Итак, Орлов-Задунайский — прощелыга, а Тегишев благородный генерал! И жертва шантажа.
Жертва шантажа.
Вот это, очевидно, самое главное! Раз это пришло в голову Орлову, значит, и еще кто-то мог соблазниться этой возможностью — пошантажировать богатого человека, бизнесмена и генерала в отставке.
Ведь, как оказалось, генерал и Марион Крам знакомы много лет, однако повод для шантажа возник, стало быть, только теперь?
Или есть что-то, о чем Марион Крам давно знала, но теперь эта ситуация изменилась?
Кстати, ее дом-баржа довольно обшарпанная, и не так уж дорого баржа эта самая стоит. Но…

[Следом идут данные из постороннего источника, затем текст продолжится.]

-- ==== Sys2Proof/Machine/Burst.lean ====
section
/-! DEFINITION. Upstream burst reception, per-burst measurement, the equaliser memory and the per-ONU defects (chapters 3
and 5). A window is named by the ledger entry of its burst's first grant. -/
namespace Sys2Proof.Machine

/-- The window whose first grant holds ledger entry `g`. -/
def State.win (s : State) (c g : Nat) : Option Win :=
  (s.pch.look c).wins.find? (fun w => decide (w.grants.head?.map (·.1) = some g))

/-- Change a window. -/
def State.setWin (s : State) (c g : Nat) (w : Win) : State :=
  s.updPch c (fun h => { h with wins := h.wins.map (fun x => if x.grants.head?.map (·.1) = some g then w else x) })

/-- The planned end of a window (R90): E + 127, or 64 bits after the granted burst. -/
def Win.planned (w : Win) : Nat := w.e + max 127 (w.len + 64)

/-- The BRST pulse before a window (R90): BRST_WIDTH long, BRST_LEAD before the expected first preamble bit, shortened to start at the
previous window's planned end; none where less than 1.6 ns is left. Times are in bits × 1,250,000, of which 0.8 ns is 8 × the bits per
frame. -/
def State.brstPulse (s : State) (c : Nat) (w : Win) : Option (Int × Int) :=
  let k := s.bpf c
  let p : Int := ((w.e : Int) - w.pre) * 1250000
  let lead := s.g (PCH_PIN_CTL c) PCH_PIN_CTL_BRST_LEAD
  let width := max 2 (s.g (PCH_PIN_CTL c) PCH_PIN_CTL_BRST_WIDTH)
  let start := p - (lead * 8 * k : Nat)
  let stop := start + (width * 8 * k : Nat)
  let prev : Int := (s.pch.look c).lastEnd * 1250000
  if start < prev then (if stop - prev < (16 * k : Nat) then none else some (prev, stop)) else some (start, stop)

/-- Whether a burst has an RSSI pulse (R90): by RSSI_SEL never, always, in ranging and discovery windows, or one burst in 2^RSSI_K, the
first of each such run (assumption 75). -/
def State.rssiWanted (s : State) (c : Nat) (w : Win) : Bool :=
  let m := s.g (PCH_PIN_CTL c) PCH_PIN_CTL_RSSI_SEL
  if m = 0 then false else if m = 1 then true else if m = 2 then w.rng
  else decide ((s.pch.look c).rssiRun % 2 ^ s.g (PCH_PIN_CTL c) PCH_PIN_CTL_RSSI_K = 0)

/-- The RSSI pulse of a burst (R90): from RSSI_DELAY after its expected first preamble bit, RSSI_WIDTH long. -/
def State.rssiPulse (s : State) (c : Nat) (w : Win) : Int × Int :=
  let a := ((w.e : Int) - w.pre) * 1250000 + (s.g (PCH_PIN_CTL c) PCH_PIN_CTL_RSSI_DELAY * 8 * s.bpf c : Nat)
  (a, a + (s.g (PCH_PIN_CTL2 c) PCH_PIN_CTL2_RSSI_WIDTH * 8 * s.bpf c : Nat))

/-- At E − 64 − P the entry is preloaded, as stored now, the pins pulse, and the window opens with the search settings of now (R84, R86,
R90, R122, R146). -/
def execWindowOpen (c : Fin 64) (g : Fin 4096) (s : State) : Out :=
  .next (match s.win c g with
    | none => s
    | some w =>
      if w.opened then s
      else
        let a := PCH_EQ c w.entry
        let w' := { w with opened := true, openIn := s.rd64 (DSF_SFC c), stale := s.on a PCH_EQ_STALE || decide (w.entry = 260), validPre := s.on a PCH_EQ_VALID,
                           stored := (List.range 8).map (fun i => s.rd (a + 4 * i)), maxErr := s.g (PCH_BRX_SEARCH c) PCH_BRX_SEARCH_DELIM_MAX_ERR }
        let b := s.brstPulse c w
        let r := if s.rssiWanted c w then some (s.rssiPulse c w) else none
        let s := s.when b.isNone (fun s => s.inc (BRX_BRST_SKIP c))
        let s := s.when (decide (w.slot < 256)) (fun s => s.updSlot c w.slot (fun h =>
          { h with tail := atLeast1 (s.g (PCH_BRX_SEARCH c) PCH_BRX_SEARCH_ROGUE_TAIL), lastRecv := false }))
        (s.setWin c g w').updPch c (fun h => { h with
          sawWindow := true, lastEnd := w.planned, brst := if b.isNone then h.brst else b, rssi := if r.isNone then h.rssi else r,
          rssiRun := h.rssiRun + 1 }))

/-- A match qualifies: in the search range, near enough, and after preamble lock (R123). -/
def Win.qualifies (w : Win) (m : MatchObs) : Bool :=
  decide (w.lo ≤ m.pos) && decide (m.pos ≤ w.hi) && decide (m.dist ≤ w.maxErr) && (match m.lockAt with
    | some l => decide (l < m.pos)
    | none => false)

/-- A later match makes a burst of the window ambiguous: anywhere in the range, in a discovery window within 128 bits of the winner
(R124). -/
def Win.ambigWith (w : Win) (a b : MatchObs) : Bool := !w.disc || decide ((b.pos - a.pos).natAbs ≤ 128)

/-- Count an ambiguous delimiter once per burst (R124). -/
def State.ambigEvent (s : State) (c : Nat) (was : Bool) : State :=
  if was then s else (s.inc (BRX_AMBIG c)).ev (PCH_BRX_STATUS c) PCH_BRX_STATUS_AMBIG

/-- A match near a further answer of a quiet window: the earlier match is the answer's, and it is ambiguous. -/
def Ans.again (a : Ans) (m : MatchObs) : Ans := { a with hit := if m.pos < a.hit.pos then m else a.hit, ambig := true }

/-- A match at a place of its own in a quiet window: an answer where it starts at least 128 bits after the end of the previous one, up to
four of them (R155). -/
def State.furtherAnswer (s : State) (c g : Nat) (w : Win) (x m : MatchObs) : State :=
  let last := ((w.extra.getLast?.map (·.hit)).getD x).pos
  if last + w.len + 128 ≤ m.pos && decide (w.extra.length < 3) then
    (s.setWin c g { w with extra := w.extra ++ [{ (default : Ans) with hit := m }] }).inc (BRX_BURSTS c)
  else s

/-- A delimiter match at the ADC (R111, R123, R124, R155): the earliest qualified match wins, a second sets AMBIG; in a quiet window
a match at least 128 bits after the end of the previous answer is an answer of its own, up to four. -/
def execDelimiterQualified (c : Fin 64) (g : Fin 4096) (m : MatchObs) (s : State) : Out :=
  .next (match s.win c g with
    | none => s
    | some w =>
      if !w.opened || w.lost || !w.qualifies m then s
      else match w.hit with
        | none => (s.setWin c g { w with hit := some m }).inc (BRX_BURSTS c)
        | some x =>
          if w.ambigWith x m then
            (s.setWin c g { w with hit := some (if m.pos < x.pos then m else x), ambig := true }).ambigEvent c w.ambig
          else match w.extra.find? (fun a => w.ambigWith a.hit m) with
            | some a => (s.setWin c g { w with extra := w.extra.map (fun b => if b = a then a.again m else b) }).ambigEvent c a.ambig
            | none => s.furtherAnswer c g w x m)

/-- The burst releases data: its first codeword, header and ONU-ID all check (R128, R129). -/
def Win.released (w : Win) : Bool := w.firstSeen && w.firstOk && !w.hdrFail && !w.foreign

/-- The Alloc-ID of a grant of a window. -/
def Win.allocOf (w : Win) (i : Nat) : Nat := match w.grants.find? (fun x => decide (x.1 = i)) with
  | some x => x.2.allocId
  | none => 0

/-- The allocation entry of a grant of a window. -/
def Win.allocEntry (w : Win) (i : Nat) : Nat := match w.grants.find? (fun x => decide (x.1 = i)) with
  | some x => x.2.entry
  | none => 0

/-- One event of rogue evidence against a slot; those of the last second are kept (R142, R143). -/
def State.rogueEvidence (s : State) (c i : Nat) : State :=
  s.updSlot c i (fun h => { h with rogueAt := h.rogueAt.filter (fun t => decide (s.now - t < 1000000000)) ++ [s.now] })

/-- A shed input entry of the receiver (R183). -/
def inEntry (type : Nat) (g : Grant) (frame data : Nat) : InEntry :=
  ⟨word (type * 2 ^ 29 + (if g.bcast then 2 ^ 16 else g.entry * 2 ^ 17) + g.allocId), word frame, word data, 0⟩

/-- The four bytes of an inverted FCS (R362): a frame that ends in them fails its check everywhere. -/
def poison (b : List Byte) : List Byte := b ++ (wordBytes (crc32 b)).map (fun x => x ^^^ 0xFF)

/-- A whole upstream Ethernet frame leaves CRY for the channel's pipeline (R135, R271): one of more than 10,240 bytes is refused at
delineation. -/
def State.upFrame (s : State) (c : Nat) (w : Win) (i port : Nat) (b : List Byte) : State :=
  if 10240 < b.length then s
  else s.pipeIn (s.drf.chPipe.look c).1 ⟨32 + c, port, w.allocEntry i, w.frame, b, s.t64, none⟩

/-- Keep the first fragments of a frame (R136). -/
def State.fragKeep (s : State) (c a : Nat) (f : Option Frag) : State := s.updPch c (fun h => { h with frags := h.frags.put a f })

/-- How many XGEM frames the ONU of a window has sent in its upstream frame before the next (R358). -/
def State.upOrdinal (s : State) (c : Nat) (w : Win) : Nat :=
  let o := (s.slot c w.slot).upOrd
  if o.1 = w.frame then o.2 else 0

/-- An item of a burst is past: the bytes it took, and of an XGEM frame its place among those of its ONU (R352, R358). -/
def State.itemPast (s : State) (c g : Nat) (it : CwItem) : State := match s.win c g with
  | none => s
  | some w => match it with
    | .xgem _ _ _ _ _ b =>
      (s.setWin c g { w with xpos := w.xpos + 8 + b.length }).updSlot c w.slot (fun h => { h with upOrd := (w.frame, s.upOrdinal c w + 1) })
    | .idle _ n => s.setWin c g { w with xpos := w.xpos + n }
    | .dbru .. => s.setWin c g { w with xpos := w.xpos + 4 }
    | .ploam => s.setWin c g { w with xpos := w.xpos + 48 }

Но, возможно, дело не в деньгах, не в том, что их не хватало на ремонт. В Амстердаме самое ценное — место стоянки. Говорят, что это серьезная проблема: как, например, место сохранить, когда баржа уходит на покраску? Поэтому Марион ее и не ремонтировала, а вовсе не потому, что ей не хватало для этого денег.
В любом случае, кроме причины, которая могла бы толкнуть Марион Крам на шантаж, должен быть и возникший — очевидно, некоторое время назад — повод для этого шантажа.
Может, что-то все-таки существует, несмотря на всю сомнительность личности Задунайского, в его словах об оружии?
Зомбирование! Сколько, право, ходит слухов о секретных разработках спецслужб. Сколько написано и сказано на эту тему. Немало! Правда, толком так никто ничего и не знает. Выдумки? Или же нет дыма без огня?
А может, кто-то из жертв эксперимента вышел из-под контроля и начал действовать в свободном полете? Точнее, начала женщина-зомби?
Пришлось Светловой опять жарить Гоше картошку. Ибо все их «профессиональные совещания» превращались в кормежки обладающего фантастическим аппетитом коллеги Ладушкина.
— Гоша, надо заняться версией шантажа, — осторожно начала Светлова, когда картошка подрумянилась, а поджаренный лучок стал хрупким и золотистым.
Анна, в общем-то, не знала, как отнесется к ее идее сам Ладушкин.
— Точно.
— Не хочу. У матросов нет вопросов.
Светлова только благодарно вздохнула.
Как хорошо, что она не одна. И не нужно разрываться на части.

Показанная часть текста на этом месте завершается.